如果你已经用 (O(N)) 的方法解决了，尝试用更微妙的分治法解决它。

Examples

Example 1

Input: nums = [-2,1,-3,4,-1,2,1,-5,4]
Output: 6
Explanation: [4,-1,2,1] has the largest sum = 6.

Example 2

Input: nums = [1]
Output: 1

Example 3

Input: nums = [0]
Output: 0

Example 4

Input: nums = [-1]
Output: -1

Example 5

Input: nums = [-2147483647]
Output: -2147483647

Constraints

• 1 <= nums.length <= 2*10^4

• -2^31 <= nums[i] <= 2^31-1

Solution

动态规划法：

假设有数组 nums，我们需要求以下标 i 结尾的子数组的最大值，那么有以下两种情况：

1. 包括下标 i 之前的元素，这样只要求以 i - 1 下标为结尾的子数组的最大值，加上 i 即可

2. 不包括下标 i 之前的元素，即单纯只有 nums[i]（因为之前元素的子数组和的最大值可能为负数）

以上两种情况取最大值，得到状态转移方程：

[result[i] = max(result[i - 1] + nums[i], nums[i]) ]

由于当前状态只与前一个状态有关，所以本来需要开一个数组的空间，现在可以压缩到一个变量

localMax = max(nums[i], localMax + nums[i])

最后的代码如下：

import kotlin.math.max

class Solution {
    fun maxSubArray(nums: IntArray): Int {
        if (nums.isEmpty()) {
            return 0
        }
        if (nums.size == 1) {
            return nums[0]
        }
        var result = nums[0]
        var currentMax = nums[0]
        for (i in 1..nums.lastIndex) {
            currentMax = max(nums[i], currentMax + nums[i])
            result = max(currentMax, result)
        }
        return result
    }
}

分治法：

对于分治法，需要考虑以下问题：这个最大子数组位于哪里？有三种情况：

1. 完全位于左半边

2. 完全位于右半边

3. 跨越左半边和右半边

于是可以将数组分成两半，对左右两边的求解可以得到情况 1 和情况 2，对于情况 3 也只需要以 (O(N)) 时间从中间位置扫描一遍数组即可，代码如下：

import kotlin.math.max

class Solution {
    fun maxSubArray(nums: IntArray): Int {
        return if (nums.isEmpty()) {
            0
        } else {
            maxSubArray(nums, 0, nums.lastIndex)
        }
    }

    private fun maxSubArray(nums: IntArray, left: Int, rightInclusive: Int): Int {
        if (left > rightInclusive) {
            return Int.MIN_VALUE
        }
        val mid = left + (rightInclusive - left) / 2
        val leftMax = maxSubArray(nums, left, mid - 1)
        val rightMax = maxSubArray(nums, mid + 1, rightInclusive)
        val crossSum = maxCrossSum(nums, left, mid, rightInclusive)

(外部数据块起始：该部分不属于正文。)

-- ==== Sys2Proof/Machine/MaskEval.lean ====
section
/-! DEFINITION. The mask-pattern evaluator (43_mask_eval.md R170 to R175). -/

namespace Sys2Proof.Machine

/-- The pseudocode of MINIT; the evaluator needs VSET = 1 (R171). -/
def opMinit (s : State) : Flow :=
  if s.vset = false then .raise .sequence s
  else .done { s with mcur := 0, mbestv := false, mbest := 0, mbscore := 0, mfinal := false, phase := .masking }

/-- A placement under mask id `m` of the stream `OMEM[0 .. OLEN-1]` (R170): F(EXTERNAL) when the collaborator answers `fail`. MBUF then
stays as it was (U4, log 8). -/
def placement (m : BitVec 3) (s : State) (next : QrMatrix → Flow) : Flow :=
  withValue (readSlice .omem s.omem 0 s.olen.toNat) fun bits =>
    match askPlace s ⟨bits, s.ecl, s.ver, m⟩ with
    | .ok matrix => next matrix
    | .fail => .raise .external s

/-- The state after the trial of mask id `m` with placement `matrix` (R172, R173). -/
def recordTrial (m : BitVec 3) (matrix : QrMatrix) (s : State) : State :=
  let score := scoreOf s matrix
  let better := replacesBest s score
  { s with
    mbuf := some matrix, mlast := m, mlastv := true, mfinal := false,
    mbest := if better then m else s.mbest, mbscore := if better then score else s.mbscore,
    mbestv := s.mbestv || better, mcur := s.mcur + 1,
    phase := if s.mcur.toNat + 1 = Config.nmask then .mdone else s.phase }

/-- The pseudocode of MSTEP (R172). A mask id above 7 is outside the rule's domain, log 9. -/
def opMstep (s : State) : Flow :=
  if Config.nmask ≤ s.mcur.toNat then .stop .maskIdOutOfRange
  else
    let m := s.mcur.setWidth 3
    placement m s fun matrix => .done (recordTrial m matrix s)

/-- The pseudocode of MRUN: that of MINIT, then 8 times that of MSTEP (R174). -/
def opMrun (s : State) : Flow := (opMinit s).andThen (repeatFlow opMstep Config.nmask)

/-- The pseudocode of MPLACE: the placement under MBEST, with no penalty request (R175). -/
def opMplace (s : State) : Flow :=
  placement s.mbest s fun matrix =>
    .done { s with mbuf := some matrix, mlast := s.mbest, mlastv := true, mfinal := true, phase := .final }

/-- MINIT: start an evaluation (R171). -/
def execMinit (s : State) : Host.Outcome State Fault Refusal := runCommand .minit opMinit s

/-- MSTEP: evaluate one mask id (R172). -/
def execMstep (s : State) : Host.Outcome State Fault Refusal := runCommand .mstep opMstep s

/-- MRUN: the whole evaluation in one command (R174). -/
def execMrun (s : State) : Host.Outcome State Fault Refusal := runCommand .mrun opMrun s

/-- MPLACE: the final placement with the winning id (R175). -/
def execMplace (s : State) : Host.Outcome State Fault Refusal := runCommand .mplace opMplace s

end Sys2Proof.Machine
end

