-- ==== Sys2Proof/Machine/Step.lean ====
section
/-! DEFINITION. One step of the machine: the host's next transaction (70_reset_and_hazards.md R220, R228; 10_state.md R27, R47). -/

namespace Sys2Proof.Machine

/-- A command word taken by the block (00_scope.md R16): decoded and executed, or illegal. -/
def takeWord (w : Word) (s : State) : Host.Outcome State Fault Refusal :=
  match decode w with
  | .command i => exec i s
  | .illegal _ => .next (illegalWord w s)

/-- One step: a command word advances `pc` by 1, whatever becomes of it (R27); the reset input clears the block (R220); with no
transaction of the host the block is idle and keeps all its state (60_exceptions.md R206, log 3). -/
def step (s : State) : Host.Outcome State Fault Refusal :=
  match s.input with
  | [] => .next s
  | .reset :: rest => .next (clearBlock { s with input := rest })
  | .command w :: rest => takeWord w { s with input := rest, pc := s.pc + 1 }

/-- The state in which the host sends the given command word next (log 5). -/
def State.withFetchWord (s : State) (nbits w : Nat) : State :=
  { s with input := .command (tableWord nbits w) :: s.input }

end Sys2Proof.Machine
end

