-- ==== Sys2Proof/Laws/Flow.lean ====
section
/-! SUPPORT. What the shared operations around a command's pseudocode can do: sequencing, fault entry, the order of checks (R16). -/

namespace Sys2Proof.Machine

/-! ### Sequencing -/

@[simp] theorem andThen_done (s : State) (f : State → Flow) : (Flow.done s).andThen f = f s := rfl
@[simp] theorem andThen_raise (c : Cause) (s : State) (f : State → Flow) : (Flow.raise c s).andThen f = .raise c s := rfl
@[simp] theorem andThen_stop (x : Fault) (f : State → Flow) : (Flow.stop x).andThen f = .stop x := rfl

theorem andThen_assoc (x : Flow) (f g : State → Flow) : (x.andThen f).andThen g = x.andThen fun s => (f s).andThen g := by
  cases x <;> rfl

/-- Two pieces in sequence run through exactly when both do. -/
theorem andThen_eq_done (x : Flow) (f : State → Flow) (t : State) :
    x.andThen f = .done t ↔ ∃ s, x = .done s ∧ f s = .done t := by cases x <;> simp

/-- Two pieces in sequence raise exactly when the first does, or the second does after the first ran through. -/
theorem andThen_eq_raise (x : Flow) (f : State → Flow) (c : Cause) (t : State) :
    x.andThen f = .raise c t ↔ x = .raise c t ∨ ∃ s, x = .done s ∧ f s = .raise c t := by cases x <;> simp

@[simp] theorem withValue_ok {α : Type} (v : α) (f : α → Flow) : withValue (.ok v) f = f v := rfl
@[simp] theorem withValue_error {α : Type} (x : Fault) (f : α → Flow) : withValue (.error x) f = .stop x := rfl

/-- A use of a value goes on only where there is one. -/
theorem withValue_cases {α : Type} (x : Except Fault α) (f : α → Flow) :
    (∃ v, x = .ok v ∧ withValue x f = f v) ∨ ∃ e, withValue x f = .stop e := by
  cases x with
  | ok v => exact .inl ⟨v, rfl, rfl⟩
  | error e => exact .inr ⟨e, rfl⟩

/-- A property of states that a piece keeps, run through or raised, is kept by running it `n` times. -/
theorem repeatFlow_keeps {P : State → Prop} {body : State → Flow}
    (hbody : ∀ s, P s → (∀ t, body s = .done t → P t) ∧ ∀ c t, body s = .raise c t → P t) (n : Nat) {s : State} (hs : P s) :
    (∀ t, repeatFlow body n s = .done t → P t) ∧ ∀ c t, repeatFlow body n s = .raise c t → P t := by
  induction n generalizing s with
  | zero => simp [repeatFlow, hs]
  | succ n ih =>
    simp only [repeatFlow]
    cases h : body s with
    | done u => simpa using ih ((hbody s hs).1 u h)
    | raise c u =>
      simp only [andThen_raise, reduceCtorEq, false_implies, implies_true, Flow.raise.injEq, true_and]
      rintro c' t ⟨rfl, rfl⟩
      exact (hbody s hs).2 c u h
    | stop x => simp

/-! ### The end of a command -/

@[simp] theorem finish_done (w : Word) (s : State) : finish w (.done s) = .next s := rfl
@[simp] theorem finish_raise (w : Word) (c : Cause) (s : State) : finish w (.raise c s) = .next (takeFault c w s) := rfl
@[simp] theorem finish_stop (w : Word) (x : Fault) : finish w (.stop x) = .fault x := rfl

/-- A command's pseudocode answers next exactly when it runs through or raises. -/
theorem finish_eq_next (w : Word) (x : Flow) (t : State) :
    finish w x = .next t ↔ x = .done t ∨ ∃ c s, x = .raise c s ∧ t = takeFault c w s := by
  cases x with
  | done s => simp
  | raise c s => simp [eq_comm]
  | stop f => simp

/-! ### The order of checks -/

/-- Everything a command can do that answers next (R16): it is dropped in phase FAULT, it raises F(SEQUENCE), its pseudocode runs through,
or its pseudocode raises. -/
theorem runCommand_cases {i : Instr} {body : State → Flow} {s t : State} (h : runCommand i body s = .next t) :
    (s.phase = .fault ∧ servedInFault i = false ∧ t = s) ∨
    (s.phase ≠ .fault ∧ permitted i.mnemonic s.phase = false ∧ t = takeFault .sequence (encode i) s) ∨
    ((s.phase = .fault → servedInFault i = true) ∧ (s.phase ≠ .fault → permitted i.mnemonic s.phase = true) ∧
      (body s = .done t ∨ ∃ c u, body s = .raise c u ∧ t = takeFault c (encode i) u)) := by
  unfold runCommand at h
  split at h
  · rename_i hp
    split at h
    · rename_i hs
      exact .inr (.inr ⟨fun _ => hs, fun hn => absurd hp hn, (finish_eq_next _ _ _).mp h⟩)
    · rename_i hs
      refine .inl ⟨hp, by simpa using hs, ?_⟩
      cases h
      rfl
  · rename_i hp
    split at h
    · rename_i hm
      exact .inr (.inr ⟨fun hf => absurd hf hp, fun _ => hm, (finish_eq_next _ _ _).mp h⟩)
    · rename_i hm
      refine .inr (.inl ⟨hp, by simpa using hm, ?_⟩)
      cases h
      rfl

/-- A command that is permitted is its pseudocode. -/
theorem runCommand_permitted {i : Instr} {body : State → Flow} {s : State} (hp : s.phase ≠ .fault)
    (hm : permitted i.mnemonic s.phase = true) : runCommand i body s = finish (encode i) (body s) := by
  simp [runCommand, hp, hm]

/-- A command that is not permitted raises F(SEQUENCE). -/
theorem runCommand_refused {i : Instr} {body : State → Flow} {s : State} (hp : s.phase ≠ .fault)
    (hm : permitted i.mnemonic s.phase = false) : runCommand i body s = .next (takeFault .sequence (encode i) s) := by
  simp [runCommand, hp, hm]

/-- A command that does not execute in phase FAULT is dropped there. -/
theorem runCommand_dropped {i : Instr} {body : State → Flow} {s : State} (hp : s.phase = .fault)
    (hs : servedInFault i = false) : runCommand i body s = .next s := by
  simp [runCommand, hp, hs]

/-- No command of the table is permitted by R25 in phase FAULT but NOP, CLR and RDR. -/
theorem permitted_fault (m : Mnemonic) : permitted m .fault = true ↔ m = .nop ∨ m = .clr ∨ m = .rdr := by
  cases m <;> decide

/-- The table as used is the table row by row. -/
theorem permitted_iff_row (m : Mnemonic) {p : Phase} (hp : p ≠ .fault) :
    permitted m p = true ↔ p ∈ permissionRow m := by
  cases m <;> cases p <;> first | exact absurd rfl hp | decide

/-- A property every command keeps holds at the end of a sequence of commands. -/
theorem execAll_keeps {P : State → Prop} (hexec : ∀ i s t, P s → exec i s = .next t → P t) (commands : List Instr) {s t : State}
    (hs : P s) (h : execAll commands s = .next t) : P t := by
  induction commands generalizing s with
  | nil => cases h; exact hs
  | cons i rest ih =>
    simp only [execAll] at h
    cases he : exec i s with
    | next u => rw [he] at h; exact ih (hexec i s u hs he) h
    | fault f => rw [he] at h; cases h
    | refused r => rw [he] at h; cases h

end Sys2Proof.Machine
end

        return maxOf(leftMax, crossSum, rightMax)
    }

    private fun maxCrossSum(nums: IntArray, left: Int, mid: Int, rightInclusive: Int): Int {
        var sum = 0
        var leftSum = 0
        for (i in mid - 1 downTo left) {
            sum += nums[i]
            leftSum = max(leftSum, sum)
        }

        sum = 0
        var rightSum = 0
        for (i in mid + 1..rightInclusive) {
            sum += nums[i]
            rightSum = max(rightSum, sum)
        }
        return leftSum + rightSum + nums[mid]
    }
}